エルサルバドル
 国名のエルサルバドルとはスペイン語で救世主のこと。しかし残念なことに、この国には救世主どころか神様もいなかった。1979年に始まった内戦はその後10年以上にわたって政府軍と左翼ゲリラ、極右の殺人部隊が悲惨な殺し合いを繰り広げ、多くの人々が犠牲になった。当時は街中での銃撃戦や公開処刑、街角に転がる死体をよく見かけた。一般市民の犠牲者を最小限にするためゲリラ側は攻撃を事前予告していた。首都サンサルバドルで急に人通りが少なくなったら、戦闘の前触れだった。
 今は内戦も終わり、一応の平和や治安は保たれている。

 


内戦中のサンサルバドル。平時と変わらない光景だが、戦闘の前触れには人通りがなくなる。

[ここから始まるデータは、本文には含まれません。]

-- ==== Sys2Proof/Machine/State.lean ====
section
/-!
DEFINITION. What WSFC holds and what its commands answer. `Block` is the state of one instance (spec/10_state.md R20:
the configuration registers R21 to R25 and the receiver registers R26 to R36, "Nothing else is state"). `State` adds
the two fields through which a host drives the block in this model: the words it has issued and the last result.
-/
namespace Sys2Proof.Machine

/-! Registers' types. -/

/-- `rx_state` (R26). `dispatching` is transient; the spec's code 7 is never held. -/
inductive RxState where
  | readingHeader
  | readingExtendedLength16
  | readingExtendedLength64
  | readingMask
  | readingPayload
  | dispatching
  | failed
deriving DecidableEq, Repr

/-- The reason codes 1..15 of spec/60_exceptions.md R241. -/
inductive Reason where
  | rsv23Set
  | badOpcode
  | rsv1NotNegotiated
  | rsv1Misplaced
  | fragmentedControl
  | unexpectedContinuation
  | messageInProgress
  | maskRequired
  | maskForbidden
  | controlTooLong
  | length64Msb
  | nonminimalLength
  | frameTooLarge
  | messageTooLarge
  | lengthTooLarge
deriving DecidableEq, Repr

/-- The command errors 32..35 of R241. -/
inductive CmdErrorCode where
  | notConfigured
  | configLocked
  | rxFailed
  | badCommand
deriving DecidableEq, Repr

/-- `kind` of an error record (R47, R242). -/
inductive ErrorKind where
  | protocolError
  | payloadTooLarge
deriving DecidableEq, Repr

/-- `ErrorRecord` (R47). -/
structure ErrorRecord where
  kind : ErrorKind
  reason : Reason
  closeCode : BitVec 16
  offset : U64
deriving DecidableEq, Repr

/-- `rx_key` (R31): four byte registers, each written by its own `ReadingMask` step; `none` is "no value" (R39). -/
structure KeyRegs where
  k0 : Option Byte
  k1 : Option Byte
  k2 : Option Byte
  k3 : Option Byte
deriving DecidableEq, Repr

/-- The state of one WSFC instance (R20). `none` in an optional register is the spec's own state "holds no value":
R39 and R270 give it as the value after reset. -/
structure Block where
  /-- R21 `cfg_valid` -/
  cfgValid : Bool
  /-- R22 `cfg_role` -/
  cfgRole : Option Role
  /-- R23 `cfg_rsv1_allowed` -/
  cfgRsv1Allowed : Option Bool
  /-- R24 `cfg_max_payload` -/
  cfgMaxPayload : Option U64
  /-- R25 `cfg_strict_minlen` -/
  cfgStrictMinlen : Option Bool
  /-- R26 `rx_state` -/
  rxState : RxState
  /-- R27 `rx_cnt` -/
  rxCnt : U64
  /-- R28 `rx_b0` -/
  rxB0 : Option Byte
  /-- R29 `rx_b1` -/
  rxB1 : Option Byte
  /-- R30 `rx_len` -/
  rxLen : Option U64
  /-- R31 `rx_key` -/
  rxKey : KeyRegs
  /-- R32 `rx_payload` -/
  rxPayload : Bytes
  /-- R33 `rx_frag_open` -/
  rxFragOpen : Bool
  /-- R34 `rx_msg_total` -/
  rxMsgTotal : U64
  /-- R35 `rx_offset` -/
  rxOffset : U64
  /-- R36 `rx_err` -/
  rxErr : Option ErrorRecord
deriving DecidableEq, Repr

/-! What commands answer (R44 to R48). -/

/-- `Header` (R44). -/
structure Header where
  fin : Bool
  rsv1 : Bool
  rsv2 : Bool
  rsv3 : Bool
  opcode : BitVec 4
  masked : Bool
  len7 : BitVec 7
  payloadLength : U64
  maskKey : Option Key
  headerLength : Nat
deriving DecidableEq, Repr

/-- `Event` (R45). -/
inductive Event where
  | frameOut (h : Header) (payload : Bytes)
  | error (e : ErrorRecord)
deriving DecidableEq, Repr

/-- `Status` (R48). -/
structure Status where
  cfgValid : Bool
  cfgRole : Option Role
  cfgRsv1Allowed : Option Bool
  cfgMaxPayload : Option U64
  cfgStrictMinlen : Option Bool
  rxState : RxState
  rxCnt : U64
  rxFragOpen : Bool
  rxMsgTotal : U64
  rxOffset : U64
  rxErr : Option ErrorRecord
deriving DecidableEq, Repr

/-- A command's result (R46). -/
inductive Result where
  | ok
  | bytes (s : Bytes)
  | header (h : Header) (consumed : Nat)
  | needMoreData
  | protocolError (reason : Reason) (index : Nat)
  | encodeInvalid (reason : Reason)
  | fed (consumed : Nat) (events : List Event)
  | status (st : Status)
  | cmdError (code : CmdErrorCode)
deriving DecidableEq, Repr

/-- The machine: one instance, the host's issued words (R6: one command at a time, taken in issue order, R60) and
the result of the last command (R6: "It returns one result"). The last two are the model's own fields
(notes/assumptions/1.md). -/
structure State where
  block : Block
  pending : List HostWord
  result : Option Result
deriving DecidableEq, Repr

/-- The registers that can hold no value (R39). -/
inductive RegName where
  | cfgRole
  | cfgRsv1Allowed
  | cfgMaxPayload
  | cfgStrictMinlen
  | rxB0
  | rxB1
  | rxLen
  | rxKey
deriving DecidableEq, Repr

/-- Why the machine stops. No command reaches one from a state that satisfies `Block.Inv` (Safety.lean), so none is
reached in a run from reset. -/
inductive Fault where
  /-- Raised by the register reads of Ops.lean on a register that holds no value: R39, "A model that finds such a
  read has found a defect in itself and should fault"; spec/93_implementation_defined.md I13. Safe. -/
  | unwritten (r : RegName)
  /-- Raised by `maskByte` when `rx_cnt` names no byte of `rx_key`: R42 holds `rx_cnt` to 0..3 in `ReadingMask`.
  Safe. -/
  | keyIndexOutOfRange
  /-- Raised by `feedByteStep` when `rx_state` is `Dispatching` or `Failed`, for which R171 has no case: R26 and
  R42 say that no command ends in the first, and R171 refuses the second before. Safe. -/
  | notAReadingState
deriving DecidableEq, Repr

/-- Why there is no step. -/
inductive Refusal where
  /-- Raised by `exec` for an instruction that has no meaning yet. Safe. -/
  | notModelled (mnemonic : String)
  /-- Raised by `fetch` when the host has issued no word: R6, "The block never steps without a command". Safe. -/
  | noCommand
  /-- Raised by `fetch` when the word at the front of the port is the word of no instruction: the spec's commands
  are typed (R43, R83) and have no such words. Safe. -/
  | undecodable (e : DecodeError)
deriving DecidableEq, Repr

/-- The registers after power-on and RESET (spec/70_reset_and_hazards.md R270, spec/43_block_control.md R220). -/
def Block.reset : Block where
  cfgValid := false
  cfgRole := none
  cfgRsv1Allowed := none
  cfgMaxPayload := none
  cfgStrictMinlen := none
  rxState := .readingHeader
  rxCnt := 0
  rxB0 := none
  rxB1 := none
  rxLen := none
  rxKey := ⟨none, none, none, none⟩
  rxPayload := []
  rxFragOpen := false
  rxMsgTotal := 0
  rxOffset := 0
  rxErr := none

/-- The machine right after power-on (R270, R271: it "waits for the host's first command"). No word is issued and no
result is given: DESIGN CHOICE for the two fields of the model (notes/assumptions/1.md). -/
def State.reset : State where
  block := Block.reset
  pending := []
  result := none

end Sys2Proof.Machine
end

サンサルバドルの市場にて。とうもろこしの粉を練って、ププサを作っている。

エルサルバドルはタオルの産地でもある。

ソンソナティのバスターミナル

サンサルバドル近郊にある内戦後のサンタテクラの難民キャンプ。一家の働き手を内戦でなくした家族が、集団で住んでいた。内戦中は赤十字の車が忙しく行き交っていたが、内戦後は静かだった。

サンタテクラ難民キャンプの少女。内戦後は難民キャンプ全体がひとつの村のようになり、キャンプに収容されていた人々は完全にそこに住み着いていた。建物も家らしくなっている。

ビリヤードをする義足の少年。

突然降り出したスコールでのワンカット

エルサルバドルの高原保養地アテコソールにて。なぜかこのプールには多くの小魚が泳いでいた。

1966年に噴火により突然隆起して現れた、イサルコ火山。現在はおとなしい。